In the example subject data, the covariate is coded (0,1). In this case, the gweis routine will use logistic regression to fit the last 3 models.

loggweis1 <- gweis(data = covdata,
                   bdinfo = bdinfo,
                   snps = 1:2,
                   binary = TRUE)
#> [1] "200 subjects have complete data"
Logistic Regression GWEIS
snp betadg lrtdg betagxe lrtgxe lrt2df betaeg lrteg lrt3df betacase lrtcase betactrl lrtctrl
1:10001 0.7129 9.0230 0.4931 0.9520 9.9750 0.4115 3.3606 13.3356 0.4290 2.0147 -0.0477 0.0147
1:10002 -0.0943 0.1219 0.6508 1.3569 1.4789 0.0798 0.0910 1.5699 0.3882 1.1018 -0.2562 0.3735

In this example the snps options was used. The snps option can either be a vector of indices indicating what SNPs to include or a list of SNPs by SNP ID. A vector of indices was used in this example.

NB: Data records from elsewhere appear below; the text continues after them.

-- ==== Sys2Proof/Decode.lean ====
section
/-! DEFINITION. The decoder, from words to an instruction or none where step 4 of R53 raises ILLOP, and the encoder, both
from the layouts of R31, R37 to R51 and the entries. Words of the first word's LEN 11 are not instructions (R28). -/

namespace Sys2Proof

/-- Bits `lo` to `lo + n - 1`. -/
def fld (x : Word64) (lo n : Nat) : BitVec n := x.extractLsb' lo n
def bitOf (x : Word64) (i : Nat) : Bool := x.getLsbD i

/-! ## The fields of the words -/

/-- The guard field (R33). -/
def guardOf (x : Word64) : Guard := { gr := fld x 21 10, gb := fld x 16 5, gn := bitOf x 15 }

/-- The base word of classes 3 to 7 (R31). -/
def baseOf (x : Word64) : Base :=
  { g := guardOf x, md := fld x 11 4, dst := fld x 31 10, sa := fld x 41 10, sb := fld x 51 10,
    ta := bitOf x 61, tb := bitOf x 62, tc := bitOf x 63 }

/-- The prefix word (R39). -/
def pfxOf (e : Word32) : Pfx :=
  { sat := e.getLsbD 31, rm := e.extractLsb' 28 3, mn := e.getLsbD 27, mb := e.extractLsb' 22 5, mr := e.extractLsb' 14 8,
    zm := e.getLsbD 13, sbs := e.getLsbD 12, sas := e.getLsbD 11, scs := e.getLsbD 10, sc := e.extractLsb' 0 10 }

/-- The memory word (R43). -/
def memWordOf (e : Word32) : MemWord :=
  { off := e.extractLsb' 16 16, ix := e.getLsbD 15, ord := e.extractLsb' 13 2, scope := e.extractLsb' 10 3,
    bs := e.getLsbD 9, sx := e.getLsbD 8, width := e.extractLsb' 5 3, lease := e.extractLsb' 2 3,
    ty := e.extractLsb' 0 2 }

/-- The matrix control words, with their zero bits (R45). -/
def mmaOf (e1 e2 : Word32) : Option MmaCtl :=
  if e1.extractLsb' 25 7 == 0#7 && e2.extractLsb' 18 14 == 0#14 then
    some { barEn := e1.getLsbD 24, bar := e1.extractLsb' 20 4, gs := e1.extractLsb' 17 3, acc := e1.getLsbD 16,
           satI := e1.getLsbD 15, bSigned := e1.getLsbD 14, aSigned := e1.getLsbD 13, kc := e1.extractLsb' 3 10,
           nb := e1.extractLsb' 0 3, lower := e2.getLsbD 17, force := e2.getLsbD 16, diag := e2.extractLsb' 8 8,
           ofs := e2.extractLsb' 0 8 }
  else none

/-- The Glaze control words (R47). -/
def glzOf (e1 e2 : Word32) : Option GlzCtl :=
  if e1.extractLsb' 19 13 == 0#13 && e2.extractLsb' 24 8 == 0#8 then
    some { signed := e1.getLsbD 18, epl := e1.extractLsb' 16 2, rm := e1.extractLsb' 13 3, seed := e1.extractLsb' 10 3,
           rot := e1.getLsbD 9, rb := e1.extractLsb' 7 2, sck := e1.extractLsb' 5 2, fmt := e1.extractLsb' 0 5,
           kb := e2.extractLsb' 16 8, sca := e2.extractLsb' 8 8, ela := e2.extractLsb' 0 8 }
  else none

/-- E2 of MMW (R281). -/
def mmwOf (e2 : Word32) : Option MmwCtl :=
  if e2.extractLsb' 16 16 == 0#16 then
    some { gs := e2.extractLsb' 13 3, barEn := e2.getLsbD 12, bar := e2.extractLsb' 8 4, pos := e2.extractLsb' 0 8 }
  else none

/-- The copy control and element words (R307). -/
def copyOf (e1 e2 : Word32) : Option CopyCtl :=
  if e2.extractLsb' 3 29 == 0#29 then
    some { mc := e1.extractLsb' 20 12, barEn := e1.getLsbD 19, bar := e1.extractLsb' 15 4, gs := e1.extractLsb' 12 3,
           dsp := e1.extractLsb' 10 2, ssp := e1.extractLsb' 8 2, np := e1.extractLsb' 3 5, slot := e1.extractLsb' 0 3,
           satR := e2.getLsbD 2, el := e2.extractLsb' 0 2 }
  else none

/-- The control words of COLL (R319). -/
def collOf (e1 e2 : Word32) : Option CollCtl :=
  if e1.extractLsb' 14 18 == 0#18 && e2.extractLsb' 6 26 == 0#26 then
    some { barEn := e1.getLsbD 13, bar := e1.extractLsb' 9 4, gs := e1.extractLsb' 6 3, op := e1.extractLsb' 4 2,
           fmt := e1.extractLsb' 2 2, kind := e1.extractLsb' 0 2, comm := e2.extractLsb' 0 6 }
  else none

/-- The queue word (R351). -/
def queueOf (e1 : Word32) : Option QueueWord :=
  if e1.extractLsb' 23 9 == 0#9 then
    some { sel := e1.extractLsb' 21 2, qs := e1.getLsbD 20, qr := e1.extractLsb' 12 8, qn := e1.extractLsb' 0 12 }
  else none

/-! ## Layouts: what a form takes at each length (R37, R42, R50) -/

def aluOf (x : Word64) (ext : Ext) : Alu :=
  { g := guardOf x, md := fld x 11 3, dst := fld x 31 10, sa := fld x 41 10, sb := fld x 51 10, ta := bitOf x 61,
    tb := bitOf x 62, tc := bitOf x 63, ext := ext }

/-- The layouts of R37; LEN 10 without a prefix belongs to MOV alone. -/
def aluForm (len : Nat) (x : Word64) (e1 e2 : Word32) : Option Alu :=
  match len, bitOf x 14 with
  | 0, false => some (aluOf x .none)
  | 1, false => some (aluOf x (.imm e1))
  | 1, true => some (aluOf x (.pfx (pfxOf e1)))
  | 2, true => some (aluOf x (.pfxImm (pfxOf e1) e2))
  | _, _ => none

/-- MOV, with the IMM64 layout of R38: MOD, SA, SB and the T bits zero. -/
def movForm (len : Nat) (x : Word64) (e1 e2 : Word32) : Option Instr :=
  if len = 2 ∧ bitOf x 14 = false then
    if fld x 11 4 == 0#4 && fld x 41 23 == 0#23 then some (.movImm64 (guardOf x) (fld x 31 10) (cat32 e2 e1)) else none
  else (aluForm len x e1 e2).map Instr.mov

def baseForm (len : Nat) (x : Word64) : Option Base := if len = 0 then some (baseOf x) else none
def base96Form (len : Nat) (x : Word64) (e1 : Word32) : Option (Base × Word32) :=
  if len = 1 then some (baseOf x, e1) else none
def baseOptForm (len : Nat) (x : Word64) (e1 : Word32) : Option (Base × Option Word32) :=
  if len = 0 then some (baseOf x, none) else if len = 1 then some (baseOf x, some e1) else none
def mem96Form (len : Nat) (x : Word64) (e1 : Word32) : Option (Base × MemWord) :=
  if len = 1 then some (baseOf x, memWordOf e1) else none
def memForm (len : Nat) (x : Word64) (e1 e2 : Word32) : Option (Base × MemWord × Option Word32) :=
  if len = 1 then some (baseOf x, memWordOf e1, none)
  else if len = 2 then some (baseOf x, memWordOf e1, some e2) else none
def mmaForm (len : Nat) (x : Word64) (e1 e2 : Word32) : Option (Base × MmaCtl) :=
  if len = 2 then (mmaOf e1 e2).map (fun c => (baseOf x, c)) else none
def glzForm (len : Nat) (x : Word64) (e1 e2 : Word32) : Option (Base × GlzCtl) :=
  if len = 2 then (glzOf e1 e2).map (fun c => (baseOf x, c)) else none
def mmwForm (len : Nat) (x : Word64) (e1 e2 : Word32) : Option (Base × GlzCtl × MmwCtl) :=
  if len = 2 then (glzOf e1 0#32).bind (fun c => (mmwOf e2).map (fun w => (baseOf x, c, w))) else none
def copyForm (len : Nat) (x : Word64) (e1 e2 : Word32) : Option (Base × CopyCtl) :=
  if len = 2 then (copyOf e1 e2).map (fun c => (baseOf x, c)) else none
def collForm (len : Nat) (x : Word64) (e1 e2 : Word32) : Option (Base × CollCtl) :=
  if len = 2 then (collOf e1 e2).map (fun c => (baseOf x, c)) else none
def queueForm (len : Nat) (x : Word64) (e1 : Word32) : Option (Base × QueueWord) :=
  if len = 1 then (queueOf e1).map (fun q => (baseOf x, q)) else none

Logistic Regression GWEIS with a Continuous Covariate

In the example subject data, the covariate is coded (0,1) which the gweis routine sees a binary covariate to make the routine do a linear regression 1 can be added to the interaction covariate. This will change the coding to (1,2) which the routine sees as a continuous covariate.

covdata2 <- covdata
covdata2$e <- covdata2$e + 1
loggweis2 <- gweis(data = covdata2,
                   bdinfo = bdinfo,
                   snps = c("1:10001", "1:10002"))
#> [1] "200 subjects have complete data"
Logistic Regression GWEIS
snp betadg lrtdg betagxe lrtgxe lrt2df betaeg lrteg lrt3df betacase lrtcase betactrl lrtctrl
1:10001 0.7129 9.0230 0.4931 0.9520 9.9750 0.1001 3.4031 13.3781 0.1044 2.0128 -0.0098 0.0147
1:10002 -0.0943 0.1219 0.6508 1.3569 1.4789 0.0194 0.0912 1.5700 0.0947 1.0967 -0.0516 0.3688

In this example the snps options was used with the SNP IDs.